** Opening EXTRACTED ENTRIES block **

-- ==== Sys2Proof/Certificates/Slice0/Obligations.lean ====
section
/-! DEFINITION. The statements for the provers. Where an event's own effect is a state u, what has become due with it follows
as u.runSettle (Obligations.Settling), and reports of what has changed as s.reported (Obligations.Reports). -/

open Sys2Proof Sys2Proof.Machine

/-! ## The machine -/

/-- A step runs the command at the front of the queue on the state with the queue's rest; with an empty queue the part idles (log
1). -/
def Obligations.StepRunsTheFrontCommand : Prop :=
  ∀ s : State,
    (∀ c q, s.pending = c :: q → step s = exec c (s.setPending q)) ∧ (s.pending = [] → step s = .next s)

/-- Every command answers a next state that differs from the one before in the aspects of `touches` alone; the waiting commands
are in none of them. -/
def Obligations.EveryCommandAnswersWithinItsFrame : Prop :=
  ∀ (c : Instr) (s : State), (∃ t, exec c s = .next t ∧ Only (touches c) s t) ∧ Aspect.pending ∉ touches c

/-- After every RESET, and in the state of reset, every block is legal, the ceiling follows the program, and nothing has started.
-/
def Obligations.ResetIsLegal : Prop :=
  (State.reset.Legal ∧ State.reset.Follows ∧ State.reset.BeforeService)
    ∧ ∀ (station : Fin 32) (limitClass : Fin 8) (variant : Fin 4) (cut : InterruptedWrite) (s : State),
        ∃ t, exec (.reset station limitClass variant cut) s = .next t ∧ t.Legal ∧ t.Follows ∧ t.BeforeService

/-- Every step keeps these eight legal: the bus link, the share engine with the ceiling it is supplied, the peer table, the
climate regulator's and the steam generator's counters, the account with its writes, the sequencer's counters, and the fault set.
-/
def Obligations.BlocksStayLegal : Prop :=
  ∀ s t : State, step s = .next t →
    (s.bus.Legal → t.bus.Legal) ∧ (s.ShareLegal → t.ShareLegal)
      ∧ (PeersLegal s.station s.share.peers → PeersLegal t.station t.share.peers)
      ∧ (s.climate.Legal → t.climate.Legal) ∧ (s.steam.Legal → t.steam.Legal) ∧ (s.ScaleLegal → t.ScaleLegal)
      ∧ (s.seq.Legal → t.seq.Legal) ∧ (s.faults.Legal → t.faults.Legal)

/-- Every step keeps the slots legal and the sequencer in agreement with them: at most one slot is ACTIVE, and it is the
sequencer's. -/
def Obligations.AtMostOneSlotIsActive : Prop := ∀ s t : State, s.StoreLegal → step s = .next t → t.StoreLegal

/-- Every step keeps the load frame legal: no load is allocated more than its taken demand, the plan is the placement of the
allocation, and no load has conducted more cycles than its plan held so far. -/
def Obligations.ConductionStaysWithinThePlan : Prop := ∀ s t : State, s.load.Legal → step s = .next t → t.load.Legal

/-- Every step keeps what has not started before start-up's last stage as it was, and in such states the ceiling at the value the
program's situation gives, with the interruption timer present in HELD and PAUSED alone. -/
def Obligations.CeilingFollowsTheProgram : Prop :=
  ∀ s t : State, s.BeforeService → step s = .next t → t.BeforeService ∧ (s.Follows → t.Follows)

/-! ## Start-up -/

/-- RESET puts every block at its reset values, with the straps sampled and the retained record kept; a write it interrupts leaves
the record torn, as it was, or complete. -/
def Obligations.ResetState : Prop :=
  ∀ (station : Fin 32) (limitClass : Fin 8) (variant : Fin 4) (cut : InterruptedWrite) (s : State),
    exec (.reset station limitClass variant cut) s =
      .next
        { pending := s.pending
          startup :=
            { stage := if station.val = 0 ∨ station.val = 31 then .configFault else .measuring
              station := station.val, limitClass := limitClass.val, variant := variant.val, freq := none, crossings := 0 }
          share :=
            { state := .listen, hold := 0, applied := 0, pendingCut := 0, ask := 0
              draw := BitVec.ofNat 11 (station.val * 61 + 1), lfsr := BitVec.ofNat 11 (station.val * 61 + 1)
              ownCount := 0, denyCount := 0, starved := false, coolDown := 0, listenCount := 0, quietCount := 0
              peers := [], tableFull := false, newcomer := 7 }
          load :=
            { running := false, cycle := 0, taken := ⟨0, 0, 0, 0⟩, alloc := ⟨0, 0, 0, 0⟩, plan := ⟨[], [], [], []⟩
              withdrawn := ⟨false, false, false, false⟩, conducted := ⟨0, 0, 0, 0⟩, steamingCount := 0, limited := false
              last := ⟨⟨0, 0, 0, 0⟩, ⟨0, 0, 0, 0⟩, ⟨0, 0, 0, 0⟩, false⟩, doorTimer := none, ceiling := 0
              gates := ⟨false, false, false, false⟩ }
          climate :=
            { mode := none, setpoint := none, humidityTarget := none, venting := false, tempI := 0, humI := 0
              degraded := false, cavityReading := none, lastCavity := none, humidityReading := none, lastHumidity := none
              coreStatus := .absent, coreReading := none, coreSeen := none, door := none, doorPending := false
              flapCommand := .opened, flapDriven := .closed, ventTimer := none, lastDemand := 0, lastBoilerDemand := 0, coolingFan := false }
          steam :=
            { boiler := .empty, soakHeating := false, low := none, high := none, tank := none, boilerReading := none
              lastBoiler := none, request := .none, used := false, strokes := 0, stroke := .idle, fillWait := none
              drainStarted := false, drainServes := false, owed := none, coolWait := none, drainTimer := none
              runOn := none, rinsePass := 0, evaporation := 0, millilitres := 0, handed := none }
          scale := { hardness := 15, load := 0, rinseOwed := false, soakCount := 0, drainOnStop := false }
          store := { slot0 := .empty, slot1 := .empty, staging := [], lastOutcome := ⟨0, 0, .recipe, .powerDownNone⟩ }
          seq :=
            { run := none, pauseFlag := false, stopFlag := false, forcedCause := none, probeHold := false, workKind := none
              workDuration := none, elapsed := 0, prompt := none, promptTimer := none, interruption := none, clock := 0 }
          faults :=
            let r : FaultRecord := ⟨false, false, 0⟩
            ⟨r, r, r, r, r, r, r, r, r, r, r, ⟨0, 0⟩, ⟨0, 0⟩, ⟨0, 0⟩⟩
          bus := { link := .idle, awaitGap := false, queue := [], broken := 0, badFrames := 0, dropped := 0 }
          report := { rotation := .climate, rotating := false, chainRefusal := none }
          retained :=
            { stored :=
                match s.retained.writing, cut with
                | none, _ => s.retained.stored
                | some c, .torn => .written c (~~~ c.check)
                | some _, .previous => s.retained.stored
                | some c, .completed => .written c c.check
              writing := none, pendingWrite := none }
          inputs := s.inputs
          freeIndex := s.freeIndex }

** Closing EXTRACTED ENTRIES block **
** Opening EXTRACTED ENTRIES block **

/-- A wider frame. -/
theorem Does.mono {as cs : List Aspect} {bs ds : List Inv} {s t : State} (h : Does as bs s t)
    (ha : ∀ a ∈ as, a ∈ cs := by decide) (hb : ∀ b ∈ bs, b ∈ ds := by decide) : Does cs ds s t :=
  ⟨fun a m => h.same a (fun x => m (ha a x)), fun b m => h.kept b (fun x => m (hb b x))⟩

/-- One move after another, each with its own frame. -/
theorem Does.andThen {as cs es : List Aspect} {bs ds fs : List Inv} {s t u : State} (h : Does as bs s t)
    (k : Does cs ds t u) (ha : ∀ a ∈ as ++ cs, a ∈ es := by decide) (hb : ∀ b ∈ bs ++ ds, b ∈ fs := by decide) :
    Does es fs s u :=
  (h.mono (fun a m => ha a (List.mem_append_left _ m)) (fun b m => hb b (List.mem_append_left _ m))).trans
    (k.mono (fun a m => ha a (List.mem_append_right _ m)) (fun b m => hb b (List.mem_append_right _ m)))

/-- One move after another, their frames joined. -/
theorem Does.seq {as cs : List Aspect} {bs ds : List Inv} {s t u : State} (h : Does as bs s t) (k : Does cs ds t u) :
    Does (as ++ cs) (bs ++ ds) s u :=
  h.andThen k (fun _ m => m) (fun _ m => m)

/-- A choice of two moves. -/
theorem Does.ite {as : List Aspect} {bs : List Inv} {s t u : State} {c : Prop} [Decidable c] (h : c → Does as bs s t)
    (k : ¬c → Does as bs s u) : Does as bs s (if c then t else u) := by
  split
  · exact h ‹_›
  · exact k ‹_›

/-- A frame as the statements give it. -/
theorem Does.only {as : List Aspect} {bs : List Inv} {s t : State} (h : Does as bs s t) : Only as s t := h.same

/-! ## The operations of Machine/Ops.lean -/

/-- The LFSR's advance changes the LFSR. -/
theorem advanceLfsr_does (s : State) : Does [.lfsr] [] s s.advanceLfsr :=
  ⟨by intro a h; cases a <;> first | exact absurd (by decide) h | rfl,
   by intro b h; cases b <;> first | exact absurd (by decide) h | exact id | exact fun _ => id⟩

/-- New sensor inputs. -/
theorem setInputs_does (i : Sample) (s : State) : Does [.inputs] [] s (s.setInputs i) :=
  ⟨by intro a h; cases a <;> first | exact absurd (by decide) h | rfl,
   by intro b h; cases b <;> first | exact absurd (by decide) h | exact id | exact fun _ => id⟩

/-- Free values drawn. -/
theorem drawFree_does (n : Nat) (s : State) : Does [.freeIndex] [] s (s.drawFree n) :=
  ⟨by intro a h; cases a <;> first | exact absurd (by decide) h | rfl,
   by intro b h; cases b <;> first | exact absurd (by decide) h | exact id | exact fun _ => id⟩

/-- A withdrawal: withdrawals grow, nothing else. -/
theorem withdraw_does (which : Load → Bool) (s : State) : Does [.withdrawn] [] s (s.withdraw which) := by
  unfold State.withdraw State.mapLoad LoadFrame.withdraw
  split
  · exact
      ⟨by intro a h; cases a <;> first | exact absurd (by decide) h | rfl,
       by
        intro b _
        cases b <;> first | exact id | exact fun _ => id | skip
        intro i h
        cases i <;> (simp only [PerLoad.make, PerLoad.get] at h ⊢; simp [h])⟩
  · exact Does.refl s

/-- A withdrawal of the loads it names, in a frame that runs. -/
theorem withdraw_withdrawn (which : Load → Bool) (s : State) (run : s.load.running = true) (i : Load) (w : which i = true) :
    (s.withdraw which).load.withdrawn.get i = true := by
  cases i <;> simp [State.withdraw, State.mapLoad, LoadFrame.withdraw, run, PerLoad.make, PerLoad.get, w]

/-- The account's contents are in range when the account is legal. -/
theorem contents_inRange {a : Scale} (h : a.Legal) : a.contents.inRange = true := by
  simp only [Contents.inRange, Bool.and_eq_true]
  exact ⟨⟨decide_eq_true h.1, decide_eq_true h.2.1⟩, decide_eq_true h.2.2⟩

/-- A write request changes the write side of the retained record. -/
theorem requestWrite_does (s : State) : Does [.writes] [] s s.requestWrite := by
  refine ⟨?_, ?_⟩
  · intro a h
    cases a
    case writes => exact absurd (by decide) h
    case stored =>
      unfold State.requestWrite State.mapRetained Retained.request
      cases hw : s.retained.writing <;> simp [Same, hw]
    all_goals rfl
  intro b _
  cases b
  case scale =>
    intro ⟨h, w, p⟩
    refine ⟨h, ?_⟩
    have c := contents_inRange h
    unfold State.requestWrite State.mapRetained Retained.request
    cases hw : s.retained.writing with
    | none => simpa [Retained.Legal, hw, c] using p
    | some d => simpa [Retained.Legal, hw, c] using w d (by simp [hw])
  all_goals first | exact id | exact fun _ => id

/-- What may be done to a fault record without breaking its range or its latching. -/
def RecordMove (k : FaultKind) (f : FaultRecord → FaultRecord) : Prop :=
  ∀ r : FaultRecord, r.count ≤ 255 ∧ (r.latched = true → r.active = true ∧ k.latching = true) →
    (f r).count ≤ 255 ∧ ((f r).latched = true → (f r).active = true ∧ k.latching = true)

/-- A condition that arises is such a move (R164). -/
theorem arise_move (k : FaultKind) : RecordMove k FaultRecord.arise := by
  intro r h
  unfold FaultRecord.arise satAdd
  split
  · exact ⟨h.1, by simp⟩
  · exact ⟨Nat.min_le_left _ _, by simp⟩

** Closing EXTRACTED ENTRIES block **
** Opening EXTRACTED ENTRIES block **

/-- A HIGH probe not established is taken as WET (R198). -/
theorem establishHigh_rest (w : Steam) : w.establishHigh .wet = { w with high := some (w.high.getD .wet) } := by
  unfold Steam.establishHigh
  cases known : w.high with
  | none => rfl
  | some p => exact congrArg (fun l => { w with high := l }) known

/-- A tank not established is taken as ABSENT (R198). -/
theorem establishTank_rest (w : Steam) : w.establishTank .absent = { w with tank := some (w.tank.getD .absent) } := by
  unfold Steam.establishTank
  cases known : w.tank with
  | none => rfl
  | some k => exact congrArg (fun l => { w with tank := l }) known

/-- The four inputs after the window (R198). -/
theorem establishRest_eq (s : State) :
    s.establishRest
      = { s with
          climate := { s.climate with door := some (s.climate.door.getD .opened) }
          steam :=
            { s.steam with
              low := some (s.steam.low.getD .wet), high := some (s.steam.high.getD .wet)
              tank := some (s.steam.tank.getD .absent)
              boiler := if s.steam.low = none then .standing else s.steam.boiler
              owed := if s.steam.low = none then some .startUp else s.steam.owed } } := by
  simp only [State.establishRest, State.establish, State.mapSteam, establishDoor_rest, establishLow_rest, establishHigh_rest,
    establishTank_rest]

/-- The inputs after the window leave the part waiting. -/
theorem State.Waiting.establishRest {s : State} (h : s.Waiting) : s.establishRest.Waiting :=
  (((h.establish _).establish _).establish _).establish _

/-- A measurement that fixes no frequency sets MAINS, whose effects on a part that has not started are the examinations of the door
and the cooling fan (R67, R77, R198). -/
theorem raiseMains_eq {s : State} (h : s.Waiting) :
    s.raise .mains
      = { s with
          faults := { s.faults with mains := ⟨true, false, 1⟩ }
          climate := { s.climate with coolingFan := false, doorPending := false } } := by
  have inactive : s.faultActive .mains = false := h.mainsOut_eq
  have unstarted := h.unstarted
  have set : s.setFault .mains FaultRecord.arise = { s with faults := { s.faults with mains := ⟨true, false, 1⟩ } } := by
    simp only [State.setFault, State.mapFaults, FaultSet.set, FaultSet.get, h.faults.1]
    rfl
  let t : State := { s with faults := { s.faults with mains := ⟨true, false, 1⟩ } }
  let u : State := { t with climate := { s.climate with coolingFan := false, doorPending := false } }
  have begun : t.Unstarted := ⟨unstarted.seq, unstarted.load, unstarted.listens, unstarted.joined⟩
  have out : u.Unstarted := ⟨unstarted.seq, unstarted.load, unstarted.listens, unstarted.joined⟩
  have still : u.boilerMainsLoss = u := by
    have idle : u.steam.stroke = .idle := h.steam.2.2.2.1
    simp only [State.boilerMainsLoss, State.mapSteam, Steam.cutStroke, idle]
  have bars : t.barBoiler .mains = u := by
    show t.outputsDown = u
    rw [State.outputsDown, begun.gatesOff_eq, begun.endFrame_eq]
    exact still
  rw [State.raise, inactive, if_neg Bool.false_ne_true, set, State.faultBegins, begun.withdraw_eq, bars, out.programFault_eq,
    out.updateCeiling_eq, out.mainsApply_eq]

** Closing EXTRACTED ENTRIES block **

§ WHAT YOU HAVE TO DO
Look above for the line with "all_goals rfl" and the line with "exact ⟨Nat.min_le_left _ _, by simp⟩". Retype those two lines and every line between them exactly, adding nothing.

§ OUTPUT
    all_goals rfl
  intro b _
  cases b
  case scale =>
    intro ⟨h, w, p⟩
    refine ⟨h, ?_⟩
    have c := contents_inRange h
    unfold State.requestWrite State.mapRetained Retained.request
    cases hw : s.retained.writing with
    | none => simpa [Retained.Legal, hw, c] using p
    | some d => simpa [Retained.Legal, hw, c] using w d (by simp [hw])
  all_goals first | exact id | exact fun _ => id

/-- What may be done to a fault record without breaking its range or its latching. -/
def RecordMove (k : FaultKind) (f : FaultRecord → FaultRecord) : Prop :=
  ∀ r : FaultRecord, r.count ≤ 255 ∧ (r.latched = true → r.active = true ∧ k.latching = true) →
    (f r).count ≤ 255 ∧ ((f r).latched = true → (f r).active = true ∧ k.latching = true)

/-- A condition that arises is such a move (R164). -/
theorem arise_move (k : FaultKind) : RecordMove k FaultRecord.arise := by
  intro r h
  unfold FaultRecord.arise satAdd
  split
  · exact ⟨h.1, by simp⟩
  · exact ⟨Nat.min_le_left _ _, by simp⟩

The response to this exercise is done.